「米国でキャッシュレスの利用が急伸」FRBの統計で急伸しているのは口座振替と口座振込【日経FinTech】
4月25日の日経FinTechに「米国でキャッシュレスの利用が急伸、FRBが決済に関する調査結果を公表」との記事が出ましたが、同記事情報源のFRB調査結果では利用額が急伸したのは1番が口座振込(ACH credit transfers)、2番が口座振替(ACH debit transfers)です。件数では、1番目にデビットカード、2番目にクレジットカードが、決済件数・伸び率ともに大きいとの内容になっています。FRBの言葉”noncash”には銀行振込や口座振替も含まれており、日本の経済産業省やマスコミが使う言葉「キャッシュレス決済」とは異なるので注意が必要です。
FRB調査結果:Federal Reserve Board – Federal Reserve Payments Study (FRPS)
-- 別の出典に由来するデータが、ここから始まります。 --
-- ==== Sys2Proof/Certificates/Slice0/Obligations.lean ====
section
/-!
DEFINITION. The statements for the provers, from the numbered rules of spec/. A statement about an
operation writes the next state out whole, so it is at once the operation's effect, its frame and the
state in which it completes.
-/

open Sys2Proof Sys2Proof.Machine

/-! ### Encoding (30_encoding.md) -/

/-- Words written out from the patterns of 30_encoding.md R106 and the table of 95_test_vectors.md
section 2.1 decode as those files say. -/
def Obligations.SampleWordsDecode : Prop :=
  decode 0x0000000000#40 = .command .reset
    ∧ decode 0x1000000002#40 = .command (.setClockSource 2#32)
    ∧ decode 0x2100000000#40 = .command (.setEnabled true)
    ∧ decode 0x30000000FF#40 = .command (.setCalibration 255#32)
    ∧ decode 0x4100000000#40 = .command (.setReset true)
    ∧ decode 0x5100000005#40 = .command (.setInterrupts ⟨true, false, true⟩ true)
    ∧ decode 0x6000000000#40 = .command .getCounter
    ∧ decode 0x70FFFFFFFF#40 = .command (.setCounter 0xFFFFFFFF#32)
    ∧ decode 0x800000003C#40 = .command (.setAlarm 60#32)
    ∧ decode 0x9000000000#40 = .command .getDivider
    ∧ decode 0xA000100000#40 = .command (.setPrescaler 0x100000#32)
    ∧ decode 0xB000000000#40 = .command .waitForUpdate
    ∧ decode 0xC000000003#40 = .command (.getFlag (.event .sec))
    ∧ decode 0xD000000007#40 = .command (.clearFlags ⟨true, true, true⟩)
    ∧ decode 0x0200000000#40 = .illegal .reservedBits
    ∧ decode 0x1100000002#40 = .illegal .strayEn
    ∧ decode 0x5000000008#40 = .illegal .strayArg
    ∧ decode 0xE000000000#40 = .illegal .reservedOp

/-- Decoding the word of an instruction gives the instruction back, every operand at every value
(30_encoding.md R100 to R106). -/
def Obligations.DecodeOfEncode : Prop := ∀ i : Instr, decode (encode i) = .command i

/-- A legal word is the word of the instruction it decodes to: no bit of it is dropped
(30_encoding.md R106, R107). -/
def Obligations.EncodeOfDecode : Prop :=
  ∀ (c : CommandWord) (i : Instr), decode c = .command i → encode i = c

/-- A word is legal exactly when it selects a row of the opcode map, and it selects at most one
(30_encoding.md R106, R107). -/
def Obligations.LegalWordsSelectOneRow : Prop :=
  ∀ c : CommandWord,
    ((∃ i, decode c = .command i) ↔ ∃ r ∈ opcodeRows, r.selects c = true)
      ∧ ∀ r ∈ opcodeRows, ∀ q ∈ opcodeRows, r.selects c = true → q.selects c = true → r = q

/-- The examples of 30_encoding.md R109 denote the operations they name (default register map, for
the source name). -/
def Obligations.AssemblerExamples : Prop :=
  assemble defaultCfg "Reset".toList = some .reset
    ∧ assemble defaultCfg "SetClockSource LSE".toList = some (.setClockSource 1#32)
    ∧ assemble defaultCfg "SetClockSource 1".toList = some (.setClockSource 1#32)
    ∧ assemble defaultCfg "SetEnabled 1".toList = some (.setEnabled true)
    ∧ assemble defaultCfg "SetCalibration 165".toList = some (.setCalibration 165#32)
    ∧ assemble defaultCfg "SetReset 0".toList = some (.setReset false)
    ∧ assemble defaultCfg ("SetInterrupts ".toList ++ [openBrace] ++ "OW,ALR".toList
        ++ [closeBrace] ++ ", 1".toList) = some (.setInterrupts ⟨true, true, false⟩ true)
    ∧ assemble defaultCfg "SetCounter 0x12345678".toList = some (.setCounter 0x12345678#32)
    ∧ assemble defaultCfg "SetAlarm 60".toList = some (.setAlarm 60#32)
    ∧ assemble defaultCfg "SetPrescaler 32767".toList = some (.setPrescaler 32767#32)
    ∧ assemble defaultCfg "WaitForUpdate".toList = some .waitForUpdate
    ∧ assemble defaultCfg "GetFlag WEC".toList = some (.getFlag .wec)
    ∧ assemble defaultCfg ("ClearFlags ".toList ++ [openBrace] ++ "OW,ALR".toList
        ++ [closeBrace]) = some (.clearFlags ⟨true, true, false⟩)

/-! ### The operations, each whole: encoding, acceptance, micro-steps

The latches `A` and `B` hold `arg` and `en` while the operation runs (10_state.md R31). Where a last
micro-step completes, `upc` and the bit "a response is outstanding" are left open here: what the model
does with them is assumption log 11 and 18, stated in `MicroStepCounter` and
`CompletesAtLastMicroStep`. So is the number of the next draw (log 34). -/

/-- `Reset` (40_bulk_reset.md R130): its word, no precondition, and its 24 micro-steps in `upc`
order. The five writes to 0x10..0x14 are stated by the register the map puts there. -/
def Obligations.ResetOperation : Prop :=
  encode .reset = 0x0000000000#40
    ∧ ∀ s : State, s.cfg.wf = true → (s.mode = .idle → Accepts .reset s) ∧ (s.mode = .busy →
      (∀ (n : Nat) (h : n < 14), s.upc = BitVec.ofNat 5 n →
        exec .reset s = .next { s with w := s.w.set n 0#32, upc := s.upc + 1#5 })
      ∧ (∀ n, 14 ≤ n → n < 19 → s.upc = BitVec.ofNat 5 n →
        (∀ x, 0x10 + (n - 14) = syncedIdx s.cfg x →
          (s.pending = none →
            exec .reset s = .next { s with pending := some ⟨x, 0#32⟩, upc := s.upc + 1#5 })
          ∧ (s.pending ≠ none → ∃ c1 c2 c3 p f,
            exec .reset s = .next { s with
              viol := true, cnt := c1, alrm := c2, prl := c3,
              pending := some p, fresh := f, upc := s.upc + 1#5 }))
        ∧ (0x10 + (n - 14) = s.cfg.idxDiv →
          exec .reset s = .next { s with upc := s.upc + 1#5 })
        ∧ (0x10 + (n - 14) = s.cfg.idxCs →
          exec .reset s = .next { s with ie := ⟨false, false, false⟩, upc := s.upc + 1#5 }))
      ∧ (s.upc = 19#5 → exec .reset s = .next { s with t := s.w[0x0E], upc := 20#5 })
      ∧ (s.upc = 20#5 → exec .reset s
          = .next { s with w := s.w.set 0x0E (s.t ||| s.cfg.domainOn), upc := 21#5 })
      ∧ (s.upc = 21#5 → exec .reset s = .next { s with t := s.w[0x0E], upc := 22#5 })
      ∧ (s.upc = 22#5 → exec .reset s
          = .next { s with w := s.w.set 0x0E (s.t &&& s.cfg.domainOffKeep), upc := 23#5 })
      ∧ (s.upc = 23#5 → ∃ u o, exec .reset s
          = .next { s with
            w := s.w.set 0x0F s.cfg.resetCfg, mode := .idle, resp := ⟨0#2, 0#32⟩,
            upc := u, respOutstanding := o }))

/-- `SetClockSource` (41_config_field_ops.md R140). -/
def Obligations.SetClockSourceOperation : Prop :=
  (∀ arg, encode (.setClockSource arg) = 0x10#8 ++ arg)
    ∧ ∀ (arg : Word) (s : State), s.cfg.wf = true →
      (s.mode = .idle → (∃ src, arg = s.cfg.srcCode src) → Accepts (.setClockSource arg) s)
      ∧ (s.mode = .idle → (∀ src, arg ≠ s.cfg.srcCode src) → TurnedAway (.setClockSource arg) s)
      ∧ (s.mode = .busy → s.upc = 0#5 → exec (.setClockSource arg) s
          = .next { s with t := s.w[0x0F], upc := 1#5 })
      ∧ (s.mode = .busy → s.upc = 1#5 → ∃ u o, exec (.setClockSource arg) s
          = .next { s with
            w := s.w.set 0x0F ((s.t &&& ~~~(((1#32 <<< s.cfg.srcW) - 1#32) <<< s.cfg.srcLsb))
              ||| (s.a <<< s.cfg.srcLsb)),
            mode := .idle, resp := ⟨0#2, 0#32⟩, upc := u, respOutstanding := o })

/-- `SetEnabled` (41_config_field_ops.md R142). -/
def Obligations.SetEnabledOperation : Prop :=
  encode (.setEnabled false) = 0x2000000000#40 ∧ encode (.setEnabled true) = 0x2100000000#40
    ∧ ∀ (en : Bool) (s : State), s.cfg.wf = true →
      (s.mode = .idle → Accepts (.setEnabled en) s)
      ∧ (s.mode = .busy → s.upc = 0#5 → exec (.setEnabled en) s
          = .next { s with t := s.w[0x0F], upc := 1#5 })
      ∧ (s.mode = .busy → s.upc = 1#5 → ∃ u o, exec (.setEnabled en) s
          = .next { s with
            w := s.w.set 0x0F (if s.b then s.t ||| (1#32 <<< s.cfg.enBit)
              else s.t &&& ~~~(1#32 <<< s.cfg.enBit)),
            mode := .idle, resp := ⟨0#2, 0#32⟩, upc := u, respOutstanding := o })

/-- `SetCalibration` (41_config_field_ops.md R143). -/
def Obligations.SetCalibrationOperation : Prop :=
  (∀ arg, encode (.setCalibration arg) = 0x30#8 ++ arg)
    ∧ ∀ (arg : Word) (s : State), s.cfg.wf = true →
      (s.mode = .idle → arg.toNat ≤ 255 → Accepts (.setCalibration arg) s)
      ∧ (s.mode = .idle → arg.toNat > 255 → TurnedAway (.setCalibration arg) s)
      ∧ (s.mode = .busy → s.upc = 0#5 → exec (.setCalibration arg) s
          = .next { s with t := s.w[0x0F], upc := 1#5 })
      ∧ (s.mode = .busy → s.upc = 1#5 → ∃ u o, exec (.setCalibration arg) s
          = .next { s with
            w := s.w.set 0x0F ((s.t &&& ~~~(0xFF#32 <<< s.cfg.calLsb))
              ||| (s.a <<< s.cfg.calLsb)),
            mode := .idle, resp := ⟨0#2, 0#32⟩, upc := u, respOutstanding := o })

/-- `SetReset` (41_config_field_ops.md R144). -/
def Obligations.SetResetOperation : Prop :=
  encode (.setReset false) = 0x4000000000#40 ∧ encode (.setReset true) = 0x4100000000#40
    ∧ ∀ (en : Bool) (s : State), s.cfg.wf = true →
      (s.mode = .idle → Accepts (.setReset en) s)
      ∧ (s.mode = .busy → s.upc = 0#5 → exec (.setReset en) s
          = .next { s with t := s.w[0x0F], upc := 1#5 })
      ∧ (s.mode = .busy → s.upc = 1#5 → ∃ u o, exec (.setReset en) s
          = .next { s with
            w := s.w.set 0x0F (if s.b then s.t ||| (1#32 <<< s.cfg.rstBit)
              else s.t &&& ~~~(1#32 <<< s.cfg.rstBit)),
            mode := .idle, resp := ⟨0#2, 0#32⟩, upc := u, respOutstanding := o })

/-- `SetInterrupts` (43_sync_status_ops.md R180): the enables of `S` become `B`, the others keep the
value read, no flag and nothing else changes. -/
def Obligations.SetInterruptsOperation : Prop :=
  (∀ set, encode (.setInterrupts set false) = 0x50#8 ++ set.toArg)
    ∧ (∀ set, encode (.setInterrupts set true) = 0x51#8 ++ set.toArg)
    ∧ ∀ (set : Events) (en : Bool) (s : State), s.cfg.wf = true →
      (s.mode = .idle → Accepts (.setInterrupts set en) s)
      ∧ (s.mode = .busy → s.upc = 0#5 → exec (.setInterrupts set en) s
          = .next { s with t := readCs s, upc := 1#5 })
      ∧ (s.a = set.toArg → s.mode = .busy → s.upc = 1#5 → ∃ u o, exec (.setInterrupts set en) s
          = .next { s with
            ie := ⟨if set.ow then s.b else s.t.getLsbD s.cfg.ieOw,
              if set.alr then s.b else s.t.getLsbD s.cfg.ieAlr,
              if set.sec then s.b else s.t.getLsbD s.cfg.ieSec⟩,
            mode := .idle, resp := ⟨0#2, 0#32⟩, upc := u, respOutstanding := o })

/-- `GetCounter` (42_rtc_value_ops.md R160): the word read from `RTC_CNT` is the committed value, or
while a write to it is pending the value `PENDING_READ` says. -/
def Obligations.GetCounterOperation : Prop :=
  encode .getCounter = 0x6000000000#40
    ∧ ∀ s : State, s.cfg.wf = true → (s.mode = .idle → Accepts .getCounter s)
      ∧ (s.mode = .busy → s.upc = 0#5 →
        ((∀ v, s.pending ≠ some ⟨.cnt, v⟩) → ∃ u o, exec .getCounter s
          = .next { s with
            t := s.cnt, mode := .idle, resp := ⟨0#2, s.cnt⟩, upc := u, respOutstanding := o })
        ∧ (∀ v, s.pending = some ⟨.cnt, v⟩ → s.cfg.pendingRead = .old → ∃ u o, exec .getCounter s
          = .next { s with
            t := s.cnt, mode := .idle, resp := ⟨0#2, s.cnt⟩, upc := u, respOutstanding := o })
        ∧ (∀ v, s.pending = some ⟨.cnt, v⟩ → s.cfg.pendingRead = .new → ∃ u o, exec .getCounter s
          = .next { s with
            t := v, mode := .idle, resp := ⟨0#2, v⟩, upc := u, respOutstanding := o })
        ∧ (∀ v, s.pending = some ⟨.cnt, v⟩ → s.cfg.pendingRead = .either →
          ∃ r u o f, (r = s.cnt ∨ r = v) ∧ exec .getCounter s
            = .next { s with
              t := r, mode := .idle, resp := ⟨0#2, r⟩, upc := u, respOutstanding := o,
              fresh := f }))

/-- `SetCounter` (42_rtc_value_ops.md R161): accepted into the empty pending slot, else the protocol
violation, whose values are free; the response is `(OK, 0)` either way. -/
def Obligations.SetCounterOperation : Prop :=
  (∀ arg, encode (.setCounter arg) = 0x70#8 ++ arg)
    ∧ ∀ (arg : Word) (s : State), s.cfg.wf = true →
      (s.mode = .idle → Accepts (.setCounter arg) s)
      ∧ (s.mode = .busy → s.upc = 0#5 →
        (s.pending = none → ∃ u o, exec (.setCounter arg) s
          = .next { s with
            pending := some ⟨.cnt, s.a⟩, mode := .idle, resp := ⟨0#2, 0#32⟩,
            upc := u, respOutstanding := o })
        ∧ (s.pending ≠ none → ∃ c1 c2 c3 p f u o, exec (.setCounter arg) s
          = .next { s with
            viol := true, cnt := c1, alrm := c2, prl := c3, pending := some p, fresh := f,
            mode := .idle, resp := ⟨0#2, 0#32⟩, upc := u, respOutstanding := o }))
(日本のキャッシュレス決済には現状、クレジットカード、電子マネー=前払式の非接触IC決済8種、コード決済=16種の合計。なお、経済産業省やキャッシュレス推進協議会「キャッシュレス・ロードマップ」が他国と比較するキャッシュレス決済比率に掲載されている米国や英国のキャッシュレス決済比率にも銀行振込や口座振替が含まれています。各国で定義や計数が異なる点に注意が必要です。)
日経FinTech記事にある通り、ATMによる現金引き出し件数は減少していますが、情報源のFRBの調査結果では通貨流通相は増えており、現金が減った訳ではないと言えそうです。
FRB調査結果詳細データ:https://www.federalreserve.gov/paymentsystems/coin_data.htm
日経FinTechの記事にも「小切手、カード、ACHといったキャッシュレス決済の支払額は2018年から2021年にかけて急増」と書かれており、タイトルだけ見て日本のキャッシュレス決済と同じ決済サービスが増えていると誤解しないようご注意ください。
なお、FRBの別のデータによると買い物代金の支払方法の割合は、クレジットカードが31%と最も多く、次いでデビットカードが29%、現金が18%、銀行口座決済が13%、モバイル決済が1%、その他9%となっていますが、ここでいうモバイル決済はApple PayやGoogle Payなど非接触IC決済であり、欧米でコード決済はほとんど使われていません。また、$25以下の小額決済領域では、依然、現金決済件数が最も多いようです。(世界決済銀行の統計でも、”Contcatless Payment”はEMVcontacless、すなわちType-A/Bの非接触IC決済を指しており、欧州でも中国やインドからの旅行者用以外にコード決済は殆ど使われていません。)